The goal of precision medicine, as laid out by the National Academy of Sciences, “is to embed our scientific enterprise into the normal course of clinical care.” As a result, clinical discovery reaches beyond clinical trials and research using human samples and data. It also involves incorporating trial and research results, electronic health records and other types of personal health data into the clinic. Those findings are then shared with other clinicians, researchers, policy makers and technology developers through the knowledge network.

By analyzing clinical information from a large number of healthy participants and patients with a given condition and combining that data with genetics, treatment response and other information, we can identify patterns of health, disease and treatment that might otherwise be invisible. In this way, precision medicine translates research discoveries into clinical practice. In turn, clinical discovery plays an essential role in developing and making resources available to researchers.

One invaluable tool for clinical discovery is a biobank, a repository of tissues and accompanying data that can be used for research purposes. UCSF biobanks are vital to obtaining molecular and genomic data, but they are only fully useful if they have consistent, accessible and high-quality samples. To that end, the UCSF Clinical and Translational Science Institute is devising consistent and reliable approaches for consent, tissue collection and use, as well as creating a virtual biorepository that links all biobanks throughout UCSF.

Digital health goes hand in hand with clinical data collection. Wearable devices and clinical instruments that can record patient information accurately can provide a plethora of new information. Electronic health records are key to incorporating clinical information – including diagnostic tests, demographics and genomic data – and sharing information between clinicians, researchers and patients.

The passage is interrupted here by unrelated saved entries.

-- ==== Sys2Proof/Certificates/Slice0/Obligations.lean ====
section
/-!
DEFINITION. The statements for the provers, in the order of OBLIGATIONS.json. `exec i s = .next t` with `t` written out
says both what the command changes and that it changes nothing else (its frame): every field that is not named is that
of `s`.
-/

open Sys2Proof Sys2Proof.Machine

/-! ## Encoding -/

/-- R62 to R64: a command decodes back from its word and data operand, every operand at every value its field can carry. -/
def Obligations.DecodeOfEncode : Prop :=
  ∀ i : Instr, decode (encodeWord i) (encodeData i) = .ok i

/-- R62 to R64: a word that decodes to a command is the word of that command, so no word has two readings and no bit of
a decoded word is dropped. -/
def Obligations.EncodeOfDecode : Prop :=
  ∀ (w : CmdWord) (d : Data) (i : Instr), decode w d = .ok i → encodeWord i = w

/-- R64, R70: a word decodes exactly if it matches a row of the opcode table, the row is the decoded command's, and at
most one row matches. -/
def Obligations.DecodeAgreesWithMatchMask : Prop :=
  (∀ (w : CmdWord) (d : Data) (i : Instr), decode w d = .ok i → i.row ∈ rows ∧ spells w i.row = true) ∧
  (∀ (w : CmdWord) (d : Data), (∃ r ∈ rows, spells w r = true) → ∃ i, decode w d = .ok i) ∧
  (∀ w : CmdWord, (rows.filter (spells w)).length ≤ 1)

/-- R67, R68: a word that matches no row is rejected by name, as a reserved bit where its opcode is one of the fifteen
and as an undefined opcode where it is not. -/
def Obligations.UnspelledWordsRejectedByName : Prop :=
  ∀ (w : CmdWord) (d : Data), (∀ r ∈ rows, spells w r = false) →
    decode w d =
      .error (if wordOp w ∈ [0x01#8, 0x02#8, 0x10#8, 0x11#8, 0x18#8, 0x19#8, 0x20#8, 0x21#8, 0x22#8, 0x28#8, 0x29#8,
                             0x30#8, 0x31#8, 0x32#8, 0x33#8]
              then .reservedBits (wordOp w) else .undefinedOpcode (wordOp w))

/-- R60, U4: the eight commands without a data operand, and `WRCR` of `FSR`, ignore `cmd_data`. -/
def Obligations.DataOperandIgnored : Prop :=
  ∀ (d d' : Data) (s : State),
    (∀ start len io, decode (encodeWord (.getd start len io)) d = .ok (.getd start len io)) ∧
    (∀ idx, decode (encodeWord (.rdb idx)) d = .ok (.rdb idx)) ∧
    (∀ cr, decode (encodeWord (.rdcr cr)) d = .ok (.rdcr cr)) ∧
    (∀ fld slot, decode (encodeWord (.sigrd fld slot)) d = .ok (.sigrd fld slot)) ∧
    decode (encodeWord .upds) d = .ok .upds ∧
    decode (encodeWord .updr) d = .ok .updr ∧
    (∀ b, decode (encodeWord (.chkm b)) d = .ok (.chkm b)) ∧
    decode (encodeWord .rstd) d = .ok .rstd ∧
    exec (.wrcr 2#9 d) s = exec (.wrcr 2#9 d') s

/-- R62 to R64: words written out in the spec's examples decode to the commands they stand for. -/
def Obligations.SampleWordsDecode : Prop :=
  decode 0x01001803#32 0xABC#64 = .ok (.setd 3#9 12#7 .motorola 0xABC#64) ∧
  decode 0x02011804#32 0#64 = .ok (.getd 4#9 12#7 .intel) ∧
  decode 0x10000008#32 0#64 = .ok (.wrb 8#9 0#64) ∧
  decode 0x1100003F#32 0#64 = .ok (.rdb 63#9) ∧
  decode 0x18000001#32 0x64#64 = .ok (.wrcr 1#9 0x64#64) ∧
  decode 0x19000003#32 0#64 = .ok (.rdcr 3#9) ∧
  decode 0x20000005#32 0x22027#64 = .ok (.sigdef 5#9 0x22027#64) ∧
  decode 0x21100001#32 0x3FB999999999999A#64 = .ok (.sigwr 1#4 1#9 0x3FB999999999999A#64) ∧
  decode 0x22700000#32 0#64 = .ok (.sigrd 7#4 0#9) ∧
  decode 0x28000003#32 1#64 = .ok (.setv 3#9 1#64) ∧
  decode 0x29000000#32 0x4029000000000000#64 = .ok (.setp 0#9 0x4029000000000000#64) ∧
  decode 0x30000000#32 0#64 = .ok .upds ∧
  decode 0x31000000#32 0#64 = .ok .updr ∧
  decode 0x32000001#32 0#64 = .ok (.chkm true) ∧
  decode 0x33000000#32 0#64 = .ok .rstd ∧
  decode 0x01020000#32 0#64 = .error (.reservedBits 0x01#8) ∧
  decode 0x10100000#32 0#64 = .error (.reservedBits 0x10#8) ∧
  decode 0x30000001#32 0#64 = .error (.reservedBits 0x30#8) ∧
  decode 0xFFFFFFFF#32 0#64 = .error (.undefinedOpcode 0xFF#8)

The relationship between clinical discovery and basic discovery is a dynamic one. Next-generation sequencing (NGS), for example, was developed in the basic discovery setting, but is now the underlying ‘omic technology behind many clinical precision medicine projects, including a UCSF investigation of the use of NGS in rapid identification of infectious diseases. Similarly, patterns revealed by clinical trial data and biobank specimens can inform new research questions.

Current Projects

  • Next-generation sequencing diagnosis of infectious disease
    UCSF’s Charles Chiu’s demonstration project will validate the use of a next-generation sequencing test for patients presenting with encephalitis, meningitis, sepsis or pneumonia. The test is one of two demonstration projects funded by the California Initiative to Advance Precision Medicine.
  • UCSF Biobanking and Biospecimen Initiative
    UCSF’s Clinical and Translational Science Institute is developing infrastructure for consent, acquisition and management of human biospecimens. These specimens will be coupled with electronic health records and become part of an annotated, searchable web-based biospecimen database that includes more than 150 legacy biobanks across campus. The Biobanking and Biospecimen Science Symposium (February 18, 2016) was livestreamed and may be viewed here.
  • The Center for Maternal-Fetal Precision Medicine
    This trans-disciplinary program is designed to improve understanding and treatment of patients with congenital anomalies and pregnancy complications. The program aims to integrate existing demographic, epidemiological, social, environmental, clinical and biomarker data in an effort to predict risk of adverse outcomes and response to treatment. By doing so, the program will create stronger bridges between basic research and clinical applications, and improve maternal, fetal and neonatal care.
  • MS Bioscreen
    MS Bioscreen is an iPad app that allows patients and practitioners to see an individual’s data in comparison to others. In pilot studies of MS Bioscreen, giving patients access to this visualized data helped them understand why they were following a given course of treatment and increased compliance to treatment plans.